Глубоко вдыхаю воздух в легкие и иду на штурм.
— Николай Николаевич, — обернулся я к секретарю, — не будете ли вы любезны попросить адъютанта Александра Матвеевича организовать нам еще кофе? А то этот уже остыл.
Джонсон понимающе кивает и выходит из кабинета. Теперь мы с генералом одни. И я иду в атаку:
— Итак, Александр Матвеевич, теперь мы с вами одни в кабинете. Мы можем не разводить политесов и говорить откровенно. Вы знаете, что в столице беспорядки?
Кованько кивнул.
— Да, там какие-то беспорядки на улицах, забастовки, демонстрации и митинги разные. Но, насколько я понимаю, ничего опасного. Генерал Беляев уверил меня, что все под полным контролем.
— Правда? — я делано удивился. — Так и сказал генерал Беляев?
— Точно так, — подтвердил мой собеседник.

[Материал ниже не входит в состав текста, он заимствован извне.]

/-- An accepted MEASURE begins at once, with the source on and STABILISE running, and is answered later; without a
channel on SOURCE or on RETURN it is refused with BAD_STATE. A measurement that waits begins only with the slot EMPTY or
HELD and the rail SAFE; at the end of STABILISE sampling begins with empty sums. -/
def Obligations.MeasurementBeginsAndStabilises : Prop :=
  (∀ (tag m n r : Byte) (s : State), s.ready → s.jobActive = false → s.matrix.slot = .empty → s.hv.rail = .safe →
    m.toNat ∈ [1, 2] → n.toNat ∈ [0, 1, 2, 4, 8, 16] → r.toNat ∈ [0, 1, 2, 3] →
    ((s.onRail .source = [] ∨ s.onRail .ret = []) →
      exec (.measure tag [m, n, r]) s = .next (s.replying 0x19#8 tag [m, n, r] [0x04#8])) ∧
    (s.onRail .source ≠ [] → s.onRail .ret ≠ [] → exec (.measure tag [m, n, r]) s = .next { s with
      host := { s.host with
        slots := [⟨0x19#8, tag, [m, n, r], .carried⟩]
        carried := some (.measure (if m.toNat = 1 then s.measurePair else none)) }
      queue := { s.queue with stallWait := false }
      lmu := { s.lmu with
        phase := .stabilise
        mode := if m.toNat = 1 then .cont else .iso
        range := if m.toNat = 1 then (if r.toNat = 0 then s.limits.range else if r.toNat = 1 then .r100
          else if r.toNat = 2 then .r10 else .r1) else s.lmu.range
        n := if n.toNat = 0 then s.limits.n else n.toNat
        settle := s.limits.settle
        count := 0, codeSum := 0, vSum := 0, iSum := 0, rangeSteps := 0
        issuer := .host
        timer := some (if m.toNat = 1 then 2 else s.limits.settle)
        waiting := none } })) ∧
  (∀ (q : MeasReq) (who : LmuIssuer) (s : State), s.lmu.waiting = some (q, who) →
    (s.hv.rail = .safe → (s.matrix.slot = .empty ∨ ∃ t, s.matrix.slot = .held t) →
      exec .lmuSourceOn s = .next { s with lmu := { s.lmu with
        phase := .stabilise, mode := q.mode, range := if q.mode = .cont then q.range else s.lmu.range
        n := q.n, settle := q.settle, count := 0, codeSum := 0, vSum := 0, iSum := 0, rangeSteps := 0
        issuer := who, timer := some (if q.mode = .cont then 2 else q.settle), waiting := none } }) ∧
    (s.hv.rail ≠ .safe ∨ (s.matrix.slot ≠ .empty ∧ ∀ t, s.matrix.slot ≠ .held t) →
      exec .lmuSourceOn s = .next s)) ∧
  ∀ s : State, s.lmu.phase = .stabilise → exec .stabiliseEnd s = .next { s with lmu := { s.lmu with
    phase := .sample, timer := none, count := 0, codeSum := 0, vSum := 0, iSum := 0 } }
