-- ==== Sys2Proof/Laws/Bytes.lean ====
section
/-! SUPPORT. Numbers as bytes and back (R179). -/

namespace Sys2Proof.Machine

open Sys2Proof

theorem byte_toNat (n : Nat) (h : n < 256) : (BitVec.ofNat 8 n).toNat = n := by
  simp; omega

theorem u16_of (n : Nat) (h : n < 65536) : u16 (BitVec.ofNat 8 n) (BitVec.ofNat 8 (n / 256)) = n := by
  simp [u16]; omega

theorem u32_of (n : Nat) (h : n < 4294967296) :
    u32 (BitVec.ofNat 8 n) (BitVec.ofNat 8 (n / 256)) (BitVec.ofNat 8 (n / 65536))
      (BitVec.ofNat 8 (n / 16777216)) = n := by
  simp [u32]; omega

@[simp] theorem le1_length (n : Nat) : (le1 n).length = 1 := rfl
@[simp] theorem le2_length (n : Nat) : (le2 n).length = 2 := rfl
@[simp] theorem le4_length (n : Nat) : (le4 n).length = 4 := rfl
@[simp] theorem flagByte_length (b : Bool) : (flagByte b).length = 1 := rfl

/-- A list of points written and read. -/
theorem takePoints_of (l : List Nat) (rest : List Byte) (h : ∀ p ∈ l, p < 65536) :
    takePoints l.length (l.flatMap le2 ++ rest) = some (l, rest) := by
  induction l with
  | nil => rfl
  | cons p l ih =>
    have hp : p < 65536 := h p (List.mem_cons_self ..)
    have := ih (fun q hq => h q (List.mem_cons_of_mem _ hq))
    simp only [List.length_cons, List.flatMap_cons, le2, List.cons_append, List.nil_append, takePoints, this,
      Option.map_some, u16_of p hp]

/-- Items of four bytes written and read. -/
theorem items4_of (l : List (Nat × Byte × Byte)) (h : ∀ x ∈ l, x.1 < 65536) :
    items4 l.length (l.flatMap (fun x => le2 x.1 ++ [x.2.1, x.2.2])) = some l := by
  induction l with
  | nil => rfl
  | cons x l ih =>
    have hx : x.1 < 65536 := h x (List.mem_cons_self ..)
    rw [List.length_cons, List.flatMap_cons]
    show (items4 l.length (l.flatMap _)).map _ = _
    rw [ih (fun y hy => h y (List.mem_cons_of_mem _ hy)), u16_of x.1 hx]
    rfl

/-- Items of three bytes written and read. -/
theorem items3_of (l : List (Nat × Byte)) (h : ∀ x ∈ l, x.1 < 65536) :
    items3 l.length (l.flatMap (fun x => le2 x.1 ++ [x.2])) = some l := by
  induction l with
  | nil => rfl
  | cons x l ih =>
    have hx : x.1 < 65536 := h x (List.mem_cons_self ..)
    rw [List.length_cons, List.flatMap_cons]
    show (items3 l.length (l.flatMap _)).map _ = _
    rw [ih (fun y hy => h y (List.mem_cons_of_mem _ hy)), u16_of x.1 hx]
    rfl

end Sys2Proof.Machine
end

— А известно ли вам, мой дорогой Александр Матвеевич, о том, что упомянутый вами генерал Беляев просто напыщенный индюк? И что они вместе с генералом Хабаловым, как два трусливых страуса, прячут головы в песок, и лишь шлют бодренькие телеграммы, не предпринимая ровным счетом ничего? Столица погружена в хаос и анархию, войска изменяют присяге целыми ротами и батальонами, солдаты стреляют в полицию, в офицеров и друг в друга! Оставшиеся верными части буквально разрываются на части восставшими толпами. И все это генерал Беляев называет словами «под полным контролем»? Да я боюсь себе даже представить, как будет выглядеть ситуация в тот момент, когда Беляев с Хабаловым наконец наберутся мужества признать, что они уже ничего не контролируют! А это произойдет в ближайшие же часы.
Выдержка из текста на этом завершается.